→ **TASK STATEMENT**: Go through the material that comes after this and count the lines containing "Prop"; report only the count.

--------------------------------------------------

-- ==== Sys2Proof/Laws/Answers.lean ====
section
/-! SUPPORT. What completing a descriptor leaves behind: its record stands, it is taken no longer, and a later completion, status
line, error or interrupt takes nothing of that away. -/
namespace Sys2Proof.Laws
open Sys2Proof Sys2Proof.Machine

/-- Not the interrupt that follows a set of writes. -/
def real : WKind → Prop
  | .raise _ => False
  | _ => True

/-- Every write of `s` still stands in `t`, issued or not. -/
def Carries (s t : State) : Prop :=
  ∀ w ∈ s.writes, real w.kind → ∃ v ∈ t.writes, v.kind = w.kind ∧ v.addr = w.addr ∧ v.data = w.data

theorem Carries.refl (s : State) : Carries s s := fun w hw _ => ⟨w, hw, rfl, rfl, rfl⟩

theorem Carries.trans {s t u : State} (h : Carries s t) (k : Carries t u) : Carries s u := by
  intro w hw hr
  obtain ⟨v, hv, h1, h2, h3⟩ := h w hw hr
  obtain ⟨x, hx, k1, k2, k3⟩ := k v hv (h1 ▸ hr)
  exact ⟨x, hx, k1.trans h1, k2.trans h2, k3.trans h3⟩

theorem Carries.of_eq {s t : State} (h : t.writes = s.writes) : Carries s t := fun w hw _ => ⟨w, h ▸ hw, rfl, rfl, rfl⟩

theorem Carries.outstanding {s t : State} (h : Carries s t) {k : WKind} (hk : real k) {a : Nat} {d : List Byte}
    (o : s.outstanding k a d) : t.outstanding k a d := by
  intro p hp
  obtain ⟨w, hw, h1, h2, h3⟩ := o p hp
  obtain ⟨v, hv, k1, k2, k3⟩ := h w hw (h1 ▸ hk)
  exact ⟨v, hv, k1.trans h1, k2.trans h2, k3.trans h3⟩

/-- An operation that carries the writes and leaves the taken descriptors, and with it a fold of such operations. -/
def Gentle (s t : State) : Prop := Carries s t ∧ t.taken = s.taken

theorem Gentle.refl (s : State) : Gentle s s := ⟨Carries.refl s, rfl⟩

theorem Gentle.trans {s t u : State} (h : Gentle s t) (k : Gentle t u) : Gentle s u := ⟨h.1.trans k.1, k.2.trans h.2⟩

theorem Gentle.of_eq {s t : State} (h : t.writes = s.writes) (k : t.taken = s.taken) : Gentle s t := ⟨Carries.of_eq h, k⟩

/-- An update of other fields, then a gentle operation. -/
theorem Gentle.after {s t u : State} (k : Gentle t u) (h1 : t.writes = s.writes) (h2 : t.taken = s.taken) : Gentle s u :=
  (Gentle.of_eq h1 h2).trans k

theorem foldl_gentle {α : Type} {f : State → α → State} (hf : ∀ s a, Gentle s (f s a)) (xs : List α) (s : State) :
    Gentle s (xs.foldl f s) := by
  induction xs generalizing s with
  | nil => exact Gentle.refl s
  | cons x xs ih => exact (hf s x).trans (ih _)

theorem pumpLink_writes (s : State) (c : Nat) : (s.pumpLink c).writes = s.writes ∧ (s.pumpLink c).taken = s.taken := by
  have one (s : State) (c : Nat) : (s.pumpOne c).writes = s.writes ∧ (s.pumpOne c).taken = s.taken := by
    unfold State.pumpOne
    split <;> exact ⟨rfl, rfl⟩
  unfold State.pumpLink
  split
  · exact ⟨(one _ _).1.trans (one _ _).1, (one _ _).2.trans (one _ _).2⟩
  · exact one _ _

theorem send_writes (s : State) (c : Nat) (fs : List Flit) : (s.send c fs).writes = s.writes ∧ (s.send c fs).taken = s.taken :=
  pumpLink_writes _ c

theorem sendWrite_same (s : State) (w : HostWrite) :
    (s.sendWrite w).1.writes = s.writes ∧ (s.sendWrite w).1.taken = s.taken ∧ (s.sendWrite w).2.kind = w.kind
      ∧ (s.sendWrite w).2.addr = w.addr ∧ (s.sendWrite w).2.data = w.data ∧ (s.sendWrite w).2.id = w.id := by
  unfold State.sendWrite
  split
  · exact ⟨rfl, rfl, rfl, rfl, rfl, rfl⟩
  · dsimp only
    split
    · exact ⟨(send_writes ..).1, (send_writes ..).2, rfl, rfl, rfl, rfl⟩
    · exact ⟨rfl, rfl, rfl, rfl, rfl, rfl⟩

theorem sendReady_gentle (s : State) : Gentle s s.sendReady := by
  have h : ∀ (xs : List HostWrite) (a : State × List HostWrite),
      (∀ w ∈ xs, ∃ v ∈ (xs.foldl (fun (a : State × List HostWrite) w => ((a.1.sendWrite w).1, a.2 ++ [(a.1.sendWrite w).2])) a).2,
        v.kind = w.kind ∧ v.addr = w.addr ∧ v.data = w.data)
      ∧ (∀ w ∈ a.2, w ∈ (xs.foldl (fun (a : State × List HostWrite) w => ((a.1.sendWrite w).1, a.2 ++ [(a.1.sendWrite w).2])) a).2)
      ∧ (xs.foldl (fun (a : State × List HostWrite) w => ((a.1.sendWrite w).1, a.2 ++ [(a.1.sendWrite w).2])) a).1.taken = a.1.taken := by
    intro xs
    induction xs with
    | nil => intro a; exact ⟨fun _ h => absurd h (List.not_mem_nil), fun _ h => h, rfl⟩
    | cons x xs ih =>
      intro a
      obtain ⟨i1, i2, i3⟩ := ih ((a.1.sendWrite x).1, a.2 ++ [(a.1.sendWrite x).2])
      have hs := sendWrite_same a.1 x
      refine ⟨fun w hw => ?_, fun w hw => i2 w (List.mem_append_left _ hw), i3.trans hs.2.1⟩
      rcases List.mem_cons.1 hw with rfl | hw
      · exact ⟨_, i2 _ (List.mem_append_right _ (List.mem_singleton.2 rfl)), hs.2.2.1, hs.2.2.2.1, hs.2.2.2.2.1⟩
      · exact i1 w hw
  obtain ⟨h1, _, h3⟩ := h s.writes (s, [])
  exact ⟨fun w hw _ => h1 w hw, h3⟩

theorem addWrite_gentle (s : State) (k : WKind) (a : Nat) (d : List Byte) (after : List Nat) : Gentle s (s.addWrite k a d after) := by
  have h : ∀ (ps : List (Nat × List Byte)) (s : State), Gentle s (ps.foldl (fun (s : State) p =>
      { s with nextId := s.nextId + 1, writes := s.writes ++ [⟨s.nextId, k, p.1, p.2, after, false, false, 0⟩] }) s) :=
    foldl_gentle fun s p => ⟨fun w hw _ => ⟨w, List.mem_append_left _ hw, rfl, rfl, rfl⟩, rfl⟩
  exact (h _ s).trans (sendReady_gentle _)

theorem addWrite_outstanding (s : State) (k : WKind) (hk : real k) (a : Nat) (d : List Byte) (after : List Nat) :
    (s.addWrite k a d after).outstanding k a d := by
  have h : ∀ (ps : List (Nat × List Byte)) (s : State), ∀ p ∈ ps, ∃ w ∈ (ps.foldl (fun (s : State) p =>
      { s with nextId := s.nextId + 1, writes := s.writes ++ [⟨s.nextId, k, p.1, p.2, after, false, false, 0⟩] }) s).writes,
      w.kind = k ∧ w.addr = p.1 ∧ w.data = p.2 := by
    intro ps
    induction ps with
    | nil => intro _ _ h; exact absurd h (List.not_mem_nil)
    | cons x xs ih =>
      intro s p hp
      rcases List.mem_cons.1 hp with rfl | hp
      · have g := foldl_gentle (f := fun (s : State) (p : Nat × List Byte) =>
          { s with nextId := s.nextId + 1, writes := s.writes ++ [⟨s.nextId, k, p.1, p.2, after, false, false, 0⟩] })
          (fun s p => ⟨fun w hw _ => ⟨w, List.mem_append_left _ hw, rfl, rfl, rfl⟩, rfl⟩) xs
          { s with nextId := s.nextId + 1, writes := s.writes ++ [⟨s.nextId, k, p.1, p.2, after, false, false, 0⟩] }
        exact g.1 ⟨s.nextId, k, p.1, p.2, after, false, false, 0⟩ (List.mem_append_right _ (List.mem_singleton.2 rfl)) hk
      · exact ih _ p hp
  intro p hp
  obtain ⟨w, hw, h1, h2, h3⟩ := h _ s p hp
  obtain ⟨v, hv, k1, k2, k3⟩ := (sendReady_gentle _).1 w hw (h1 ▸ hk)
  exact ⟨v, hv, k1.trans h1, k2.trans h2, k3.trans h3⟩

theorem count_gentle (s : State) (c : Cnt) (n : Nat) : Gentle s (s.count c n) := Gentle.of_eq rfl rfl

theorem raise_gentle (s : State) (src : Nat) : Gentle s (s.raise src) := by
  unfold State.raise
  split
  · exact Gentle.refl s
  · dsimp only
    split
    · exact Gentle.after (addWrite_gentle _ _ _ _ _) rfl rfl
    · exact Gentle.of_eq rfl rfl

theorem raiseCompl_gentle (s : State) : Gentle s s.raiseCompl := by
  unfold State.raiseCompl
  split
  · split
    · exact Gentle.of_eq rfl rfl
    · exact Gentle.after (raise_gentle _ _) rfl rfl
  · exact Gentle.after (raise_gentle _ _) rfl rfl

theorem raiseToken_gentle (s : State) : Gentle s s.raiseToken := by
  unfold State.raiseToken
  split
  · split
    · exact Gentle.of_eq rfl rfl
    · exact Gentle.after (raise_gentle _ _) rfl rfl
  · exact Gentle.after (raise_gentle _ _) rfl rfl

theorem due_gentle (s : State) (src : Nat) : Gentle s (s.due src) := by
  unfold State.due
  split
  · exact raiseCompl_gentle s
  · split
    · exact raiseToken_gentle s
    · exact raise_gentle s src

--------------------------------------------------

→ **OUTPUT OF THE EXERCISE**: 3